WITH the PDM-led government’s controversial tenure drawing to an end, it is worth reflecting on what was gained from the change of leadership its component parties imposed on the country last year.

In March 2022, with the PTI at the nadir of its popularity amidst rising inflation and general disillusionment with its capability to govern, the opposition parties coalesced around the single-point agenda of taking down Imran Khan’s government.

It had seemed like a golden opportunity at the time — a chance to bury the ‘hybrid regime’ and reposition the parties that had been sidelined after the 2018 general elections as the true and deserving inheritors of Pakistan’s political destiny.

The task before them was clear: reverse the economic slide triggered by the PTI’s bad policies and offer the people the promise of a better future closely aligned with the aspirations of Pakistan’s youthful population.

Unfortunately, those who took over never did their homework. They worsened the economic crisis by wasting months dilly-dallying over the ‘best’ response, introduced repressive and regressive policies to counter and contain the PTI, and pushed a legislative agenda that seemed tailored to suit a few vested interests rather than address the growing needs of the many.

This quickly led to disenchantment with the PDM-led government’s version of ‘purana Pakistan’. The new rulers never really figured out how to address the vigorous challenge to their legitimacy launched by the prime minister they had ousted. Misstep after misstep lost them immeasurable political capital amidst social turbulence and a perfect economic storm.

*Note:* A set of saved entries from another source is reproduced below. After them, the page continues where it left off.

theorem wilernEnabled_setWilernEnable (s : State) (n : Nat) : (s.setWilernEnable n).wilernEnabled n = true := by
  unfold setWilernEnable wilernEnabled
  split <;> exact flag_setFlag_on _ _ rfl rfl

theorem cycle_setWilernEnable (s : State) (n : Nat) : (s.setWilernEnable n).cycle = s.cycle := by
  unfold setWilernEnable
  split <;> rfl

theorem exec_wilernEnable (hRun : s.inReset = false) (hn : n < 2) (hHas : s.variant.hasWilern = true) (hMode : s.mode ≠ 0)
    (hDown : s.wilernState n = 0) : exec (.wilernEnable n) s = .next ((s.setWilernEnable n).startTraining n) := by
  refine congrArg Host.Outcome.next ((live_of_running hRun _).trans ?_)
  rw [hHas, decide_eq_true hn]
  exact (if_pos rfl).trans (if_pos ⟨hMode, hDown⟩)

/-- A step in its order of a port in training. -/
theorem exec_trainingStepDone {i : TrainStep} {j : Nat} (hRun : s.inReset = false) (hOrder : trainOrder i = some j)
    (hState : s.wilernState n = 1) (hStep : (s.training n).step = j) :
    exec (.trainingStepDone n i) s = .next (s.trainStep n i) := by
  refine congrArg Host.Outcome.next ((live_of_running hRun _).trans ?_)
  have hRight : s.wilernState n = 1 ∧ trainOrder i = some (s.training n).step := ⟨hState, by rw [hOrder, hStep]⟩
  cases i with
  | map _ _ _ => exact nomatch hOrder
  | failed => exact nomatch hOrder
  | clockRecovery _ => exact if_pos hRight
  | blockLock _ => exact if_pos hRight
  | deskew _ => exact if_pos hRight
  | peer _ _ _ _ => exact if_pos hRight
  | echoes _ => exact if_pos hRight

theorem exec_trainingStepDone_failed (hRun : s.inReset = false) (hState : s.wilernState n = 1) :
    exec (.trainingStepDone n .failed) s = .next (s.wilernDown n) :=
  congrArg Host.Outcome.next ((live_of_running hRun _).trans (if_pos hState))

theorem exec_trainingStepDone_echoes_early (hRun : s.inReset = false) (least : Nat) (hStep : (s.training n).step ≠ 4) :
    exec (.trainingStepDone n (.echoes least)) s = .next s := by
  refine congrArg Host.Outcome.next ((live_of_running hRun _).trans (if_neg fun h => hStep ?_))
  exact (Option.some.inj h.2).symm

theorem wilernState_wilernDown (s : State) (n : Nat) : (s.wilernDown n).wilernState n = 0 := by
  unfold wilernDown wilernState
  rw [fld_setAve, fld_setFld_off _ _ rfl, fld_setFld_on _ _ rfl]
  rfl

theorem lockLanes_spec (s : State) (n : Nat) : let t := (s.setFld (Fld.AVE_WLN_STAT_LANE_LOCK n) 0xF).setTraining n 2
    t.wilernState n = s.wilernState n ∧ t.training n = { step := 2, began := s.cycle } ∧
      t.fld (Fld.AVE_WLN_STAT_LANE_LOCK n) = 0xF :=
  ⟨fld_setFld_off s 0xF rfl, training_setTraining .., fld_setFld_on s 0xF rfl⟩

theorem medium_shown (s : State) (n : Nat) {m : Nat} (h : m ≤ 255) :
    (s.setFld (Fld.AVE_WLN_STAT_MEDIUM n) m).fld (Fld.AVE_WLN_STAT_MEDIUM n) = m :=
  (fld_setFld_on s m rfl).trans (Nat.mod_eq_of_lt (Nat.lt_succ_of_le h))

theorem wilernUp_spec (s : State) (n : Nat) : (s.wilernUp n).fld (Fld.AVE_WLN_STAT_MEDIUM n) = s.fld (Fld.AVE_WLN_STAT_MEDIUM n) ∧
    (s.wilernUp n).wilernState n = 2 ∧ (s.ave.started = true → (s.wilernUp n).wilernUsed n = false) := by
  refine ⟨fld_setFld_off s 2 rfl, fld_setFld_on s 2 rfl, fun hStarted => ?_⟩
  have hFresh : (s.wilernUp n).ave.fresh = n :: s.ave.fresh := if_pos hStarted
  rw [wilernUsed, hFresh, List.contains_cons, beq_self_eq_true, Bool.true_or, Bool.not_true, Bool.and_false]

theorem wilernError_spec (s : State) (n : Nat) : let t := s.setFld (Fld.AVE_WLN_STAT_STATE n) 3
    t.fld (Fld.AVE_WLN_STAT_MEDIUM n) = s.fld (Fld.AVE_WLN_STAT_MEDIUM n) ∧ t.wilernState n = 3 ∧ t.wilernUsed n = false := by
  have hError : (s.setFld (Fld.AVE_WLN_STAT_STATE n) 3).fld (Fld.AVE_WLN_STAT_STATE n) = 3 := fld_setFld_on s 3 rfl
  refine ⟨fld_setFld_off s 3 rfl, hError, ?_⟩
  rw [wilernUsed, hError]
  rfl

/-- The state that the echoes of a short medium leave: UP or ERROR, and in ERROR or not in use where cycles run. -/
theorem trainStep_echoes (s : State) (n : Nat) {least : Nat} (hShort : (least - 192 + 1) / 2 ≤ 255) :
    (s.trainStep n (.echoes least)).fld (Fld.AVE_WLN_STAT_MEDIUM n) = (least - 192 + 1) / 2 ∧
      ((s.trainStep n (.echoes least)).wilernState n = 2 ∨ (s.trainStep n (.echoes least)).wilernState n = 3) ∧
      (s.ave.started = true → (s.trainStep n (.echoes least)).wilernUsed n = false) := by
  have hMedium := medium_shown s n hShort
  have hAve : (s.setFld (Fld.AVE_WLN_STAT_MEDIUM n) ((least - 192 + 1) / 2)).ave = s.ave := setFld_ave ..
  unfold trainStep
  dsimp only
  rw [if_neg (Nat.not_lt.mpr hShort)]
  generalize (least - 192 + 1) / 2 = m at hMedium hAve
  generalize s.setFld (Fld.AVE_WLN_STAT_MEDIUM n) m = u at hMedium hAve
  rw [← hAve]
  split
  · obtain ⟨hKept, hUp, hFresh⟩ := wilernUp_spec u n
    exact ⟨hKept.trans hMedium, .inl hUp, hFresh⟩
  · obtain ⟨hKept, hError, hIdle⟩ := wilernError_spec u n
    exact ⟨hKept.trans hMedium, .inr hError, fun _ => hIdle⟩

/-! ### Retry and loss -/

theorem exec_trainingRetry_due (hRun : s.inReset = false) (hEnabled : s.wilernEnabled n = true) (hMode : s.mode ≠ 0)
    (hDown : s.wilernState n = 0) (hDue : Store.get (fun _ => 0) s.ave.retryAt n ≤ s.cycle) :
    exec (.trainingRetry n) s = .next (s.startTraining n) :=
  congrArg Host.Outcome.next ((live_of_running hRun _).trans (if_pos ⟨hEnabled, hMode, hDown, hDue⟩))

theorem exec_trainingRetry_early (hRun : s.inReset = false) (hEarly : s.cycle < Store.get (fun _ => 0) s.ave.retryAt n) :
    exec (.trainingRetry n) s = .next s := by
  refine congrArg Host.Outcome.next ((live_of_running hRun _).trans (if_neg fun h => ?_))
  obtain ⟨_, _, _, hDue⟩ := h
  omega

theorem retryAt_wilernDown (s : State) (n : Nat) : Store.get (fun _ => 0) (s.wilernDown n).ave.retryAt n = s.cycle + 800000 :=
  Store.get_set_same s.ave.retryAt n (s.cycle + usCycles 1000)

/-- What the loss of a link leaves, before the ring's map is judged. -/
theorem countedDown_spec (s : State) (n : Nat) :
    let u := (s.wilernDown n).count (Fld.AVE_WLN_STAT_DOWN_CNT n)
    u.wilernState n = 0 ∧ u.fld (Fld.AVE_WLN_STAT_DOWN_CNT n) = min 255 (s.fld (Fld.AVE_WLN_STAT_DOWN_CNT n) + 1) ∧
      Store.get (fun _ => 0) u.ave.retryAt n = s.cycle + 800000 := by
  have hSame : (s.wilernDown n).fld (Fld.AVE_WLN_STAT_DOWN_CNT n) = s.fld (Fld.AVE_WLN_STAT_DOWN_CNT n) := by
    unfold wilernDown
    rw [fld_setAve, fld_setFld_off _ _ rfl, fld_setFld_off _ _ rfl]
  refine ⟨(fld_count_off _ _ rfl).trans (wilernState_wilernDown s n), ?_, ?_⟩
  · rw [fld_count_on _ _ rfl, hSame]
    rfl
  · exact retryAt_wilernDown s n

theorem reg_aloneMap_wln (s : State) (n : Nat) (b : Bool) :
    (s.aloneMap b).reg (Reg.AVE_WLN_STAT n) = s.reg (Reg.AVE_WLN_STAT n) := by
  have hRing : Reg.AVE_WLN_STAT n ≠ Reg.AVE_RING_STAT := by unfold Reg.AVE_WLN_STAT Reg.AVE_RING_STAT; omega
  have hStat : Reg.AVE_WLN_STAT n ≠ Reg.AVE_STAT := by unfold Reg.AVE_WLN_STAT Reg.AVE_STAT; omega
  unfold aloneMap
  dsimp only
  rw [reg_setFlag_ne _ _ hStat, reg_setFlag_ne _ _ hStat, reg_setFld_ne _ _ hRing, reg_setFlag_ne _ _ hRing, reg_setFlag_ne _ _ hRing,
    reg_setFld_ne _ _ hRing, reg_setFld_ne _ _ hRing, reg_setAve]

theorem broken_aloneMap (s : State) (b : Bool) : (s.aloneMap b).flag Fld.AVE_RING_STAT_BROKEN = b := by
  unfold aloneMap
  dsimp only
  rw [flag_setFlag_off _ _ rfl, flag_setFlag_off _ _ rfl, flag_setFld_off _ _ rfl]
  exact flag_setFlag_on _ _ rfl rfl

theorem retryAt_aloneMap (s : State) (b : Bool) : (s.aloneMap b).ave.retryAt = s.ave.retryAt := rfl

theorem exec_wilernLinkDown (hRun : s.inReset = false) : exec (.wilernLinkDown n) s = .next (s.wilernLoss n) :=
  congrArg Host.Outcome.next (live_of_running hRun _)

/-- A link UP that is lost. -/
theorem wilernLoss_spec (hUp : s.wilernState n = 2) : (s.wilernLoss n).wilernState n = 0 ∧
    (s.wilernLoss n).fld (Fld.AVE_WLN_STAT_DOWN_CNT n) = min 255 (s.fld (Fld.AVE_WLN_STAT_DOWN_CNT n) + 1) ∧
    (s.wilernLoss n).flag Fld.AVE_RING_STAT_BROKEN = true ∧
    Store.get (fun _ => 0) (s.wilernLoss n).ave.retryAt n = s.cycle + 800000 := by
  obtain ⟨hState, hCount, hRetry⟩ := countedDown_spec s n
  unfold wilernLoss
  rw [if_pos hUp]
  dsimp only
  generalize (s.wilernDown n).count (Fld.AVE_WLN_STAT_DOWN_CNT n) = u at hState hCount hRetry
  split
  · have hReg : (u.setFlag Fld.AVE_RING_STAT_BROKEN true).reg (Reg.AVE_WLN_STAT n) = u.reg (Reg.AVE_WLN_STAT n) :=
      reg_setFlag_ne _ _ (by show Reg.AVE_WLN_STAT n ≠ Reg.AVE_RING_STAT; unfold Reg.AVE_WLN_STAT Reg.AVE_RING_STAT; omega)
    exact ⟨(fld_of_reg hReg).trans hState, (fld_of_reg hReg).trans hCount, flag_setFlag_on _ _ rfl rfl, hRetry⟩
  · have hReg := reg_aloneMap_wln u n true
    exact ⟨(fld_of_reg hReg).trans hState, (fld_of_reg hReg).trans hCount, broken_aloneMap u true, by rw [retryAt_aloneMap]; exact hRetry⟩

Eventually, it seems, the politicians simply gave up trying to solve political problems with the lawful means at their disposal. In their desperation to keep Mr Khan away from power, they let unelected forces back into the driving seat. The rest, as they say, is history.

The PDM-led government now leaves behind a political system ravaged by legislative subterfuge and organised subversion of the parliamentary process. It leaves the Constitution looking weak and irrelevant, and has consciously ceded civilian power in its last days to forces that have historically refused to play by any rules but their own.

How could a political movement that prided itself on utilising constitutional process to remove a ‘bad’ prime minister end up condemning Pakistan to a worse iteration of hybrid rule? One is now inclined to believe that bringing down the PTI government was never about principle.

Those who, with some justification, criticised Mr Khan for being a puppet prime minister proved more than eager to take his place. Ultimately, it was a race between two rival factions to prove who could be more ‘loyal’ and ‘obedient’ than the other. One has now won favour; but for how long is anybody’s guess.